Hi @ne3rd,
Thanks for testing out those steps in QGIS and sharing your findings. I looked into this some more and I have a couple more questions for you that may help us get to the bottom of this.
–1–
Are there any other files in the directory in which you keep the JPG and JGW files? Maybe an .aux.xml
, .tab
, or anything else? If you run gdalinfo on the JPG, what is the output? I’m wondering if it is detecting an additional file that specifies the coordinate reference system.
I ask because in this documentation on JPEG files in gdal (which is used by QGIS and by Cesium), it says:
There is currently no support for georeferencing information or metadata for JPEG files. But if an ESRI world file exists with the .jgw, .jpgw/.jpegw or .wld suffixes, it will be read and used to establish the geotransform for the image. If available a MapInfo .tab file will also be used for georeferencing.

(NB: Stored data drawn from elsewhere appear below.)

-- ==== Sys2Proof/Laws/State.lean ====
section
/-! SUPPORT. One lemma per field per update of the state, and per view that an update leaves alone. -/

namespace Sys2Proof.Machine

/-! ### record -/

@[simp] theorem record_wCache (t : Transaction) (s : State) : (s.record t).wCache = s.wCache := rfl
@[simp] theorem record_wUsed (t : Transaction) (s : State) : (s.record t).wUsed = s.wUsed := rfl
@[simp] theorem record_wErr (t : Transaction) (s : State) : (s.record t).wErr = s.wErr := rfl
@[simp] theorem record_rPos (t : Transaction) (s : State) : (s.record t).rPos = s.rPos := rfl
@[simp] theorem record_bFatal (t : Transaction) (s : State) : (s.record t).bFatal = s.bFatal := rfl
@[simp] theorem record_bFatalCause (t : Transaction) (s : State) : (s.record t).bFatalCause = s.bFatalCause := rfl
@[simp] theorem record_platform (t : Transaction) (s : State) : (s.record t).platform = s.platform := rfl
@[simp] theorem record_source (t : Transaction) (s : State) : (s.record t).source = s.source := rfl
@[simp] theorem record_bus (t : Transaction) (s : State) : (s.record t).bus = s.bus ++ [t] := rfl
@[simp] theorem record_sinkScript (t : Transaction) (s : State) : (s.record t).sinkScript = s.sinkScript := rfl
@[simp] theorem record_draws (t : Transaction) (s : State) : (s.record t).draws = s.draws := rfl
@[simp] theorem record_host (t : Transaction) (s : State) : (s.record t).host = s.host := rfl
@[simp] theorem record_responses (t : Transaction) (s : State) : (s.record t).responses = s.responses := rfl
@[simp] theorem record_byteOffset (t : Transaction) (s : State) : (s.record t).byteOffset = s.byteOffset := rfl
@[simp] theorem record_bitOffset (t : Transaction) (s : State) : (s.record t).bitOffset = s.bitOffset := rfl
@[simp] theorem record_nextAnswer (t : Transaction) (s : State) : (s.record t).nextAnswer = s.nextAnswer := rfl
@[simp] theorem record_answerAt (t : Transaction) (s : State) : (s.record t).answerAt = s.answerAt := rfl

/-! ### shiftIn -/

@[simp] theorem shiftIn_wCache (c b : Nat) (s : State) : (s.shiftIn c b).wCache = shiftedIn s.wCache c b := rfl
@[simp] theorem shiftIn_wUsed (c b : Nat) (s : State) : (s.shiftIn c b).wUsed = BitVec.ofNat 4 (s.wUsed.toNat + c) := rfl
@[simp] theorem shiftIn_wErr (c b : Nat) (s : State) : (s.shiftIn c b).wErr = s.wErr := rfl
@[simp] theorem shiftIn_rPos (c b : Nat) (s : State) : (s.shiftIn c b).rPos = s.rPos := rfl
@[simp] theorem shiftIn_bFatal (c b : Nat) (s : State) : (s.shiftIn c b).bFatal = s.bFatal := rfl
@[simp] theorem shiftIn_bFatalCause (c b : Nat) (s : State) : (s.shiftIn c b).bFatalCause = s.bFatalCause := rfl
@[simp] theorem shiftIn_platform (c b : Nat) (s : State) : (s.shiftIn c b).platform = s.platform := rfl
@[simp] theorem shiftIn_source (c b : Nat) (s : State) : (s.shiftIn c b).source = s.source := rfl
@[simp] theorem shiftIn_bus (c b : Nat) (s : State) : (s.shiftIn c b).bus = s.bus := rfl
@[simp] theorem shiftIn_sinkScript (c b : Nat) (s : State) : (s.shiftIn c b).sinkScript = s.sinkScript := rfl
@[simp] theorem shiftIn_draws (c b : Nat) (s : State) : (s.shiftIn c b).draws = s.draws := rfl
@[simp] theorem shiftIn_host (c b : Nat) (s : State) : (s.shiftIn c b).host = s.host := rfl
@[simp] theorem shiftIn_responses (c b : Nat) (s : State) : (s.shiftIn c b).responses = s.responses := rfl
@[simp] theorem shiftIn_accepted (c b : Nat) (s : State) : (s.shiftIn c b).accepted = s.accepted := rfl
@[simp] theorem shiftIn_closeAnswers (c b : Nat) (s : State) : (s.shiftIn c b).closeAnswers = s.closeAnswers := rfl
@[simp] theorem shiftIn_sourceAt (c b : Nat) (s : State) : (s.shiftIn c b).sourceAt = s.sourceAt := rfl
@[simp] theorem shiftIn_byteOffset (c b : Nat) (s : State) : (s.shiftIn c b).byteOffset = s.byteOffset := rfl
@[simp] theorem shiftIn_bitOffset (c b : Nat) (s : State) : (s.shiftIn c b).bitOffset = s.bitOffset := rfl
@[simp] theorem shiftIn_nextAnswer (c b : Nat) (s : State) : (s.shiftIn c b).nextAnswer = s.nextAnswer := rfl
@[simp] theorem shiftIn_answerAt (c b : Nat) (s : State) : (s.shiftIn c b).answerAt = s.answerAt := rfl

/-! ### padCache -/

@[simp] theorem padCache_wCache (s : State) : (s.padCache).wCache = padded s.wCache s.wUsed.toNat := rfl
@[simp] theorem padCache_wUsed (s : State) : (s.padCache).wUsed = s.wUsed := rfl
@[simp] theorem padCache_wErr (s : State) : (s.padCache).wErr = s.wErr := rfl
@[simp] theorem padCache_rPos (s : State) : (s.padCache).rPos = s.rPos := rfl
@[simp] theorem padCache_bFatal (s : State) : (s.padCache).bFatal = s.bFatal := rfl
@[simp] theorem padCache_bFatalCause (s : State) : (s.padCache).bFatalCause = s.bFatalCause := rfl
@[simp] theorem padCache_platform (s : State) : (s.padCache).platform = s.platform := rfl
@[simp] theorem padCache_source (s : State) : (s.padCache).source = s.source := rfl
@[simp] theorem padCache_bus (s : State) : (s.padCache).bus = s.bus := rfl
@[simp] theorem padCache_sinkScript (s : State) : (s.padCache).sinkScript = s.sinkScript := rfl
@[simp] theorem padCache_draws (s : State) : (s.padCache).draws = s.draws := rfl
@[simp] theorem padCache_host (s : State) : (s.padCache).host = s.host := rfl
@[simp] theorem padCache_responses (s : State) : (s.padCache).responses = s.responses := rfl
@[simp] theorem padCache_accepted (s : State) : (s.padCache).accepted = s.accepted := rfl
@[simp] theorem padCache_closeAnswers (s : State) : (s.padCache).closeAnswers = s.closeAnswers := rfl
@[simp] theorem padCache_sourceAt (s : State) : (s.padCache).sourceAt = s.sourceAt := rfl
@[simp] theorem padCache_byteOffset (s : State) : (s.padCache).byteOffset = s.byteOffset := rfl
@[simp] theorem padCache_bitOffset (s : State) : (s.padCache).bitOffset = s.bitOffset := rfl
@[simp] theorem padCache_nextAnswer (s : State) : (s.padCache).nextAnswer = s.nextAnswer := rfl
@[simp] theorem padCache_answerAt (s : State) : (s.padCache).answerAt = s.answerAt := rfl

/-! ### clearUsed -/

@[simp] theorem clearUsed_wCache (s : State) : (s.clearUsed).wCache = s.wCache := rfl
@[simp] theorem clearUsed_wUsed (s : State) : (s.clearUsed).wUsed = 0 := rfl
@[simp] theorem clearUsed_wErr (s : State) : (s.clearUsed).wErr = s.wErr := rfl
@[simp] theorem clearUsed_rPos (s : State) : (s.clearUsed).rPos = s.rPos := rfl
@[simp] theorem clearUsed_bFatal (s : State) : (s.clearUsed).bFatal = s.bFatal := rfl
@[simp] theorem clearUsed_bFatalCause (s : State) : (s.clearUsed).bFatalCause = s.bFatalCause := rfl
@[simp] theorem clearUsed_platform (s : State) : (s.clearUsed).platform = s.platform := rfl
@[simp] theorem clearUsed_source (s : State) : (s.clearUsed).source = s.source := rfl
@[simp] theorem clearUsed_bus (s : State) : (s.clearUsed).bus = s.bus := rfl
@[simp] theorem clearUsed_sinkScript (s : State) : (s.clearUsed).sinkScript = s.sinkScript := rfl
@[simp] theorem clearUsed_draws (s : State) : (s.clearUsed).draws = s.draws := rfl
@[simp] theorem clearUsed_host (s : State) : (s.clearUsed).host = s.host := rfl
@[simp] theorem clearUsed_responses (s : State) : (s.clearUsed).responses = s.responses := rfl
@[simp] theorem clearUsed_accepted (s : State) : (s.clearUsed).accepted = s.accepted := rfl
@[simp] theorem clearUsed_closeAnswers (s : State) : (s.clearUsed).closeAnswers = s.closeAnswers := rfl
@[simp] theorem clearUsed_sourceAt (s : State) : (s.clearUsed).sourceAt = s.sourceAt := rfl
@[simp] theorem clearUsed_byteOffset (s : State) : (s.clearUsed).byteOffset = s.byteOffset := rfl
@[simp] theorem clearUsed_bitOffset (s : State) : (s.clearUsed).bitOffset = s.bitOffset := rfl
@[simp] theorem clearUsed_nextAnswer (s : State) : (s.clearUsed).nextAnswer = s.nextAnswer := rfl
@[simp] theorem clearUsed_answerAt (s : State) : (s.clearUsed).answerAt = s.answerAt := rfl

/-! ### setWriterErr -/

@[simp] theorem setWriterErr_wCache (s : State) : (s.setWriterErr).wCache = s.wCache := rfl
@[simp] theorem setWriterErr_wUsed (s : State) : (s.setWriterErr).wUsed = s.wUsed := rfl
@[simp] theorem setWriterErr_wErr (s : State) : (s.setWriterErr).wErr = true := rfl
@[simp] theorem setWriterErr_rPos (s : State) : (s.setWriterErr).rPos = s.rPos := rfl
@[simp] theorem setWriterErr_bFatal (s : State) : (s.setWriterErr).bFatal = s.bFatal := rfl
@[simp] theorem setWriterErr_bFatalCause (s : State) : (s.setWriterErr).bFatalCause = s.bFatalCause := rfl
@[simp] theorem setWriterErr_platform (s : State) : (s.setWriterErr).platform = s.platform := rfl
@[simp] theorem setWriterErr_source (s : State) : (s.setWriterErr).source = s.source := rfl
@[simp] theorem setWriterErr_bus (s : State) : (s.setWriterErr).bus = s.bus := rfl
@[simp] theorem setWriterErr_sinkScript (s : State) : (s.setWriterErr).sinkScript = s.sinkScript := rfl
@[simp] theorem setWriterErr_draws (s : State) : (s.setWriterErr).draws = s.draws := rfl
@[simp] theorem setWriterErr_host (s : State) : (s.setWriterErr).host = s.host := rfl
@[simp] theorem setWriterErr_responses (s : State) : (s.setWriterErr).responses = s.responses := rfl
@[simp] theorem setWriterErr_accepted (s : State) : (s.setWriterErr).accepted = s.accepted := rfl
@[simp] theorem setWriterErr_closeAnswers (s : State) : (s.setWriterErr).closeAnswers = s.closeAnswers := rfl
@[simp] theorem setWriterErr_sourceAt (s : State) : (s.setWriterErr).sourceAt = s.sourceAt := rfl
@[simp] theorem setWriterErr_byteOffset (s : State) : (s.setWriterErr).byteOffset = s.byteOffset := rfl
@[simp] theorem setWriterErr_bitOffset (s : State) : (s.setWriterErr).bitOffset = s.bitOffset := rfl
@[simp] theorem setWriterErr_nextAnswer (s : State) : (s.setWriterErr).nextAnswer = s.nextAnswer := rfl
@[simp] theorem setWriterErr_answerAt (s : State) : (s.setWriterErr).answerAt = s.answerAt := rfl

/-! ### setPos -/

@[simp] theorem setPos_wCache (p : Int) (s : State) : (s.setPos p).wCache = s.wCache := rfl
@[simp] theorem setPos_wUsed (p : Int) (s : State) : (s.setPos p).wUsed = s.wUsed := rfl
@[simp] theorem setPos_wErr (p : Int) (s : State) : (s.setPos p).wErr = s.wErr := rfl
@[simp] theorem setPos_rPos (p : Int) (s : State) : (s.setPos p).rPos = BitVec.ofInt 64 p := rfl
@[simp] theorem setPos_bFatal (p : Int) (s : State) : (s.setPos p).bFatal = s.bFatal := rfl
@[simp] theorem setPos_bFatalCause (p : Int) (s : State) : (s.setPos p).bFatalCause = s.bFatalCause := rfl
@[simp] theorem setPos_platform (p : Int) (s : State) : (s.setPos p).platform = s.platform := rfl
@[simp] theorem setPos_source (p : Int) (s : State) : (s.setPos p).source = s.source := rfl
@[simp] theorem setPos_bus (p : Int) (s : State) : (s.setPos p).bus = s.bus := rfl
@[simp] theorem setPos_sinkScript (p : Int) (s : State) : (s.setPos p).sinkScript = s.sinkScript := rfl
@[simp] theorem setPos_draws (p : Int) (s : State) : (s.setPos p).draws = s.draws := rfl
@[simp] theorem setPos_host (p : Int) (s : State) : (s.setPos p).host = s.host := rfl
@[simp] theorem setPos_responses (p : Int) (s : State) : (s.setPos p).responses = s.responses := rfl
@[simp] theorem setPos_accepted (p : Int) (s : State) : (s.setPos p).accepted = s.accepted := rfl
@[simp] theorem setPos_closeAnswers (p : Int) (s : State) : (s.setPos p).closeAnswers = s.closeAnswers := rfl
@[simp] theorem setPos_sourceAt (p : Int) (s : State) : (s.setPos p).sourceAt = s.sourceAt := rfl
@[simp] theorem setPos_nextAnswer (p : Int) (s : State) : (s.setPos p).nextAnswer = s.nextAnswer := rfl
@[simp] theorem setPos_answerAt (p : Int) (s : State) : (s.setPos p).answerAt = s.answerAt := rfl

/-! ### advance -/

@[simp] theorem advance_wCache (k : Nat) (s : State) : (s.advance k).wCache = s.wCache := rfl
@[simp] theorem advance_wUsed (k : Nat) (s : State) : (s.advance k).wUsed = s.wUsed := rfl
@[simp] theorem advance_wErr (k : Nat) (s : State) : (s.advance k).wErr = s.wErr := rfl
@[simp] theorem advance_rPos (k : Nat) (s : State) : (s.advance k).rPos = s.rPos + BitVec.ofNat 64 k := rfl
@[simp] theorem advance_bFatal (k : Nat) (s : State) : (s.advance k).bFatal = s.bFatal := rfl
@[simp] theorem advance_bFatalCause (k : Nat) (s : State) : (s.advance k).bFatalCause = s.bFatalCause := rfl
@[simp] theorem advance_platform (k : Nat) (s : State) : (s.advance k).platform = s.platform := rfl
@[simp] theorem advance_source (k : Nat) (s : State) : (s.advance k).source = s.source := rfl
@[simp] theorem advance_bus (k : Nat) (s : State) : (s.advance k).bus = s.bus := rfl
@[simp] theorem advance_sinkScript (k : Nat) (s : State) : (s.advance k).sinkScript = s.sinkScript := rfl
@[simp] theorem advance_draws (k : Nat) (s : State) : (s.advance k).draws = s.draws := rfl
@[simp] theorem advance_host (k : Nat) (s : State) : (s.advance k).host = s.host := rfl
@[simp] theorem advance_responses (k : Nat) (s : State) : (s.advance k).responses = s.responses := rfl
@[simp] theorem advance_accepted (k : Nat) (s : State) : (s.advance k).accepted = s.accepted := rfl
@[simp] theorem advance_closeAnswers (k : Nat) (s : State) : (s.advance k).closeAnswers = s.closeAnswers := rfl
@[simp] theorem advance_sourceAt (k : Nat) (s : State) : (s.advance k).sourceAt = s.sourceAt := rfl
@[simp] theorem advance_nextAnswer (k : Nat) (s : State) : (s.advance k).nextAnswer = s.nextAnswer := rfl
@[simp] theorem advance_answerAt (k : Nat) (s : State) : (s.advance k).answerAt = s.answerAt := rfl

So, it looks like a JGW file can provide the transform but not the coordinate reference system. The CRS (e.g., an EPSG code) would need to be provided separately for the imagery to be projected onto the globe. I’m wondering if there’s another file on your machine that might be supplying the EPSG for your tests in ArcMap and QGIS.
My other guess is that an CRS is indeed not specified by the files, but ArcMap and QGIS are falling back to a default CRS, which is why everything works on your end but not in Cesium. They are being aligned in the same arbitrary space, even though they don’t have the projection information necessary to be projected onto the globe. When you follow the QGIS steps in the tutorial I shared earlier, do you see this text once you do Step 6?
Either way, knowing this will help me understand what’s going on.
–2–
Second, do you know the CRS of the data (e.g., an EPSG code)? It may be possible to generate the necessary metadata file for Cesium to be able to project the JPG, but we would need to know the CRS.
I’m not positive that we’ll be able to make the JPG work in the end, but solving the projection issue would take us a step closer.